Collection entries ▸
= = = = = = =

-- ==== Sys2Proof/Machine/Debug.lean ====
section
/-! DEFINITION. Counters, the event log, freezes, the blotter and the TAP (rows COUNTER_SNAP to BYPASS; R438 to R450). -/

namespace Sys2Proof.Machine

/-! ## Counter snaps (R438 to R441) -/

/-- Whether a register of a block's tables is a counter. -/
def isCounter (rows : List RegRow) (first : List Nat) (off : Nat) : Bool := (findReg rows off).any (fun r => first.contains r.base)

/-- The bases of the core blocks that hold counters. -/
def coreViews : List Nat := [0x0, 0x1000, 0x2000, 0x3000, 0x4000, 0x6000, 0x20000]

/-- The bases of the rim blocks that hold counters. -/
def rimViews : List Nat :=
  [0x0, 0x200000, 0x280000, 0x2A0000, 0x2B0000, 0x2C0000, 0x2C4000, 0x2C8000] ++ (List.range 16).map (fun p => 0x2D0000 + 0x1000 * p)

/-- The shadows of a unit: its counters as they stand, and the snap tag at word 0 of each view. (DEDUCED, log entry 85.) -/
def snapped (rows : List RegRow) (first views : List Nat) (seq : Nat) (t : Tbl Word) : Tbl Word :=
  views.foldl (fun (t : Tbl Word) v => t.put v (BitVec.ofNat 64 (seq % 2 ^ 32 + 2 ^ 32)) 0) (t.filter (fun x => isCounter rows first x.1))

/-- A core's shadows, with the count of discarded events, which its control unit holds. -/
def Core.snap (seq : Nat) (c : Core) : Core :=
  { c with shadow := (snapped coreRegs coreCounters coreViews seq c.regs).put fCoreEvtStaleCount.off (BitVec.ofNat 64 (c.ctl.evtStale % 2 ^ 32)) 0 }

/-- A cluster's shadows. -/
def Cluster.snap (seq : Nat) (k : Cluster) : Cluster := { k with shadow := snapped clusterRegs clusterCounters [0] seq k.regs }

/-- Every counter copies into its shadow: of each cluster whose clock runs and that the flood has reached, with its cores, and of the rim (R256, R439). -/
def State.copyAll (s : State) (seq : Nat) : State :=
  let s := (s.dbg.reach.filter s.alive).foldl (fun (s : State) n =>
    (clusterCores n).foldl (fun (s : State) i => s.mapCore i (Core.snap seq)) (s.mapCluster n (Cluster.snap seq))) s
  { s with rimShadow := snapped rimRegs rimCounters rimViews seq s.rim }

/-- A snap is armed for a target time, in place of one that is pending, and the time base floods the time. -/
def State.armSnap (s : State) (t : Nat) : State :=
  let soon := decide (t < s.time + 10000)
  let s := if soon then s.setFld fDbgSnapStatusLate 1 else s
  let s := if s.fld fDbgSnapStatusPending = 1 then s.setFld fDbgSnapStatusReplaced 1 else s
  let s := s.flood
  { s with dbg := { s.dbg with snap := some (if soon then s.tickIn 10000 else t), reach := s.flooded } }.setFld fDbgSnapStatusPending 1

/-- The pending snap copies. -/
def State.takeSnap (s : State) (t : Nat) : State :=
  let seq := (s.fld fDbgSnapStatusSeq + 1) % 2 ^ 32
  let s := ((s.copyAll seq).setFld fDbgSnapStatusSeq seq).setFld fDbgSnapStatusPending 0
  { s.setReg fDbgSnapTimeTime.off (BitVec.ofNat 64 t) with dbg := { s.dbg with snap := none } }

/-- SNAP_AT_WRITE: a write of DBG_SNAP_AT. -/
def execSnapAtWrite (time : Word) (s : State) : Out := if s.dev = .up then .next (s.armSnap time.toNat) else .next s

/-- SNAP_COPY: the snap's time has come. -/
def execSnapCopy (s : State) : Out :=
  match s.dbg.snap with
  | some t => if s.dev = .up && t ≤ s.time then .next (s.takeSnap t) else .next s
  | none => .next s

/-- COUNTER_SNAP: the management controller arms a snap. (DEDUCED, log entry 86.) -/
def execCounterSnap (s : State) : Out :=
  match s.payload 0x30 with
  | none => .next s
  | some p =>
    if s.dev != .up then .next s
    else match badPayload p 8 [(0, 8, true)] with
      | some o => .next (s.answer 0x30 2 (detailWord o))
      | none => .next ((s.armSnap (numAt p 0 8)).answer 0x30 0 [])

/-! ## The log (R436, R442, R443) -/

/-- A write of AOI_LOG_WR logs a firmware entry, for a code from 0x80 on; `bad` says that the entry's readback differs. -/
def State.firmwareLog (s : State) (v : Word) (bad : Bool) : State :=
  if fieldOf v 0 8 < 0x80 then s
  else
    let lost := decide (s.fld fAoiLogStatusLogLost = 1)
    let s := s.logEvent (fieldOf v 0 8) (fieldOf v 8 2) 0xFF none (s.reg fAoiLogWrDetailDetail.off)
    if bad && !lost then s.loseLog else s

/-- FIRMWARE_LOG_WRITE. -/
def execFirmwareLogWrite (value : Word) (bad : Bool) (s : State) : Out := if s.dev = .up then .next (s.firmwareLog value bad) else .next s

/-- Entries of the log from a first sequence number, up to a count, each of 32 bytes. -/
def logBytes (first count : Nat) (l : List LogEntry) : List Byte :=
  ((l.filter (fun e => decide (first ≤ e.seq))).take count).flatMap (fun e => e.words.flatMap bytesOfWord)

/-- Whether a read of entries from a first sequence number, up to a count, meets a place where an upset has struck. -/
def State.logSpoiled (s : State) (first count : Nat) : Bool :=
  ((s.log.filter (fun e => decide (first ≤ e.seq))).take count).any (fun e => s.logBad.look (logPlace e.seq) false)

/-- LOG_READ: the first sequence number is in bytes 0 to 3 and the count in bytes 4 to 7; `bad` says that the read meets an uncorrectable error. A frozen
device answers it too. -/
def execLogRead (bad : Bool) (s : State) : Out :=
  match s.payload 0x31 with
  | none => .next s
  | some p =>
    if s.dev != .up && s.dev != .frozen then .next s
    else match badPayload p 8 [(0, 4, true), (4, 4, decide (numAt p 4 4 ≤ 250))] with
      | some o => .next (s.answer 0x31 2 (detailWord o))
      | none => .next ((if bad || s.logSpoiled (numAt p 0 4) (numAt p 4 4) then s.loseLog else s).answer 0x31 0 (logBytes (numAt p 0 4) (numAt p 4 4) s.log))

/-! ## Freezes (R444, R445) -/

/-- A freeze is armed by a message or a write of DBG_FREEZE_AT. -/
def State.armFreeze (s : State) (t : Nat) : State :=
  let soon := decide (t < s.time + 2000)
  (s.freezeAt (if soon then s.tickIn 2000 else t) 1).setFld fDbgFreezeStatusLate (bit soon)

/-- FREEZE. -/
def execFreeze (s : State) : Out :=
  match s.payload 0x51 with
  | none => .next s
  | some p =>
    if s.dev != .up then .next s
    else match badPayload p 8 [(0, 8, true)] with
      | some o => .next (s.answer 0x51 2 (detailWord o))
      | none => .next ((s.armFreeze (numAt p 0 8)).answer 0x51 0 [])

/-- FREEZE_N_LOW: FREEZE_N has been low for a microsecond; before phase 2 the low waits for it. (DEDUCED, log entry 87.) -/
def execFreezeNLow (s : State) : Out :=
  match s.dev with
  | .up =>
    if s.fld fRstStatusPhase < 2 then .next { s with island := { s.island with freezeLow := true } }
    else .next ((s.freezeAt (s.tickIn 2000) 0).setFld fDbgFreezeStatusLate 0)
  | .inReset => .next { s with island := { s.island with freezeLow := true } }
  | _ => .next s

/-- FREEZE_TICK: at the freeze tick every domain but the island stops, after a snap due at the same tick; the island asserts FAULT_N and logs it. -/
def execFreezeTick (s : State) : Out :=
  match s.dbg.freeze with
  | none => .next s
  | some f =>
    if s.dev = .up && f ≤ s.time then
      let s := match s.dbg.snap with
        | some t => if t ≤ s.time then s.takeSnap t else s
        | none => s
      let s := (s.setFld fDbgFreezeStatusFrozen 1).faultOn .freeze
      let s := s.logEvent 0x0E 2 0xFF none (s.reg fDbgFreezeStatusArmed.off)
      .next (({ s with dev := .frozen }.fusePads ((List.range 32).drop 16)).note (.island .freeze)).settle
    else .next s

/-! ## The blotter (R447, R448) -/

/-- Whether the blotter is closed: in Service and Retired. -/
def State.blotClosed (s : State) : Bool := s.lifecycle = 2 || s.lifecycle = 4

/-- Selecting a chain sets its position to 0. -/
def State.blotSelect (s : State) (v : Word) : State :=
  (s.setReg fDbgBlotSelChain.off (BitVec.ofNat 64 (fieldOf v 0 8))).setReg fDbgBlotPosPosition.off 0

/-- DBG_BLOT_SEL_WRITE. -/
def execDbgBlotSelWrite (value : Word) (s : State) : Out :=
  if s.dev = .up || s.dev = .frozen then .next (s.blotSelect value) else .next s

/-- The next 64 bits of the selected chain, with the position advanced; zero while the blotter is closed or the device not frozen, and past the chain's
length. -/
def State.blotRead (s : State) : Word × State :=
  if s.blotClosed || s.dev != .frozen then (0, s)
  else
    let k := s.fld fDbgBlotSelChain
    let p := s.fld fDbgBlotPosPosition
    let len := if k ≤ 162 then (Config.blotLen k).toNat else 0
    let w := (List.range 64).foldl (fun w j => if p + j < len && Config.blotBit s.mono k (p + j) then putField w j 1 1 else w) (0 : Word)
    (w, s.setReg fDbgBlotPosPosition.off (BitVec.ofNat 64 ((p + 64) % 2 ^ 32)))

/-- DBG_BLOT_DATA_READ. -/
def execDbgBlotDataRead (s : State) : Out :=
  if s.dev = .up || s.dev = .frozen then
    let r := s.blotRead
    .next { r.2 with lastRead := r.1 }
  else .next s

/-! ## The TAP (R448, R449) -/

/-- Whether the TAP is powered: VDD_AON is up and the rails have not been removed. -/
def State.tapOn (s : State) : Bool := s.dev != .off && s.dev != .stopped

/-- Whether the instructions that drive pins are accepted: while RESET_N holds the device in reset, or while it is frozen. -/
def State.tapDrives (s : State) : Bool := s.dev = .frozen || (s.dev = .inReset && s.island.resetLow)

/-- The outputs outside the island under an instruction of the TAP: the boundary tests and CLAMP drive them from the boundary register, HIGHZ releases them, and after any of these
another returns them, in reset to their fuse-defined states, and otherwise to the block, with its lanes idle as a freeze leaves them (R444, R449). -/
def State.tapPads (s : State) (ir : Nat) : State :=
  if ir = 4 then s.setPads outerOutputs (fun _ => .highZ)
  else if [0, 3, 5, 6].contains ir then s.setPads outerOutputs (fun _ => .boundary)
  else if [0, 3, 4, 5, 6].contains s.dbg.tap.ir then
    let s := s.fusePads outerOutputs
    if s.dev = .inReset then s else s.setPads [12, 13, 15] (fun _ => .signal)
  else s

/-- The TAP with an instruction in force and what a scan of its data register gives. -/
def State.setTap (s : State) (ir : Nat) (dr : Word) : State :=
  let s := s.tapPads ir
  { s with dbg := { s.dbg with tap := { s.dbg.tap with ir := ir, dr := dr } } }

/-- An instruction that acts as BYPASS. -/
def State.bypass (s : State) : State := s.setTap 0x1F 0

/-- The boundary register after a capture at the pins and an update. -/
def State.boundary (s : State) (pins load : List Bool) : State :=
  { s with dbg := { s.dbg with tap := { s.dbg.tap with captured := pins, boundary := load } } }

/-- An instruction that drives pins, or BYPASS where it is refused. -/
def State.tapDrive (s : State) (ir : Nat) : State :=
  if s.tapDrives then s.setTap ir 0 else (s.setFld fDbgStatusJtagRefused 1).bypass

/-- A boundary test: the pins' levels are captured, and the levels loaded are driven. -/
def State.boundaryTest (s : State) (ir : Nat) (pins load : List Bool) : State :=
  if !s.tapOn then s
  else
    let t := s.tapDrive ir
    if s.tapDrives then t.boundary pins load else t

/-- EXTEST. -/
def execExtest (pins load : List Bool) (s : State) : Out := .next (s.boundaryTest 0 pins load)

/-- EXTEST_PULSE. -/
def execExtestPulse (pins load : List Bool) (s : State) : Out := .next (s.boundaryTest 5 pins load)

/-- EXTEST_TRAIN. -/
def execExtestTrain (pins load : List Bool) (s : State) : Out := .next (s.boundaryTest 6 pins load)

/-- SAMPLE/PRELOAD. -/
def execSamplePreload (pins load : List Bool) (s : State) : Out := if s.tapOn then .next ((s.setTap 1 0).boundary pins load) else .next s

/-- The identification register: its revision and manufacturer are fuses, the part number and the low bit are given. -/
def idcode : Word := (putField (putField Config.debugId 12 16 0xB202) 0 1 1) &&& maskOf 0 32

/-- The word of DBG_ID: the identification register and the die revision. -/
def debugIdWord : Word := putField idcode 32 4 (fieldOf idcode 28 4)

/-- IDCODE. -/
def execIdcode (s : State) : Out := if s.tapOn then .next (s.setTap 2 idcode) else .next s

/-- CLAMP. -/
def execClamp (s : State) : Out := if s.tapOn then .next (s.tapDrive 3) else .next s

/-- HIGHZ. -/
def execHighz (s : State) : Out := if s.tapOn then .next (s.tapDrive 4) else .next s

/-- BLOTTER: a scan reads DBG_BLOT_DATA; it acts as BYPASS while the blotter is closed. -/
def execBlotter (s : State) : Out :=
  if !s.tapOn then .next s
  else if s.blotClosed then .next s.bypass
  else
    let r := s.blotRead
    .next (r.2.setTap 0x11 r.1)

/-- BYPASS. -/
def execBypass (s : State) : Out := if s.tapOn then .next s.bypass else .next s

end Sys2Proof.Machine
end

= = = = = = =

From the entries above, give again exactly the lines running from the line with "if s.blotClosed ||" to the line with "is frozen. -/"; include both of those lines.

Response to this exercise ▸
  if s.blotClosed || s.dev != .frozen then (0, s)
  else
    let k := s.fld fDbgBlotSelChain
    let p := s.fld fDbgBlotPosPosition
    let len := if k ≤ 162 then (Config.blotLen k).toNat else 0
    let w := (List.range 64).foldl (fun w j => if p + j < len && Config.blotBit s.mono k (p + j) then putField w j 1 1 else w) (0 : Word)
    (w, s.setReg fDbgBlotPosPosition.off (BitVec.ofNat 64 ((p + 64) % 2 ^ 32)))

/-- DBG_BLOT_DATA_READ. -/
def execDbgBlotDataRead (s : State) : Out :=
  if s.dev = .up || s.dev = .frozen then
    let r := s.blotRead
    .next { r.2 with lastRead := r.1 }
  else .next s

/-! ## The TAP (R448, R449) -/

/-- Whether the TAP is powered: VDD_AON is up and the rails have not been removed. -/
def State.tapOn (s : State) : Bool := s.dev != .off && s.dev != .stopped

/-- Whether the instructions that drive pins are accepted: while RESET_N holds the device in reset, or while it is frozen. -/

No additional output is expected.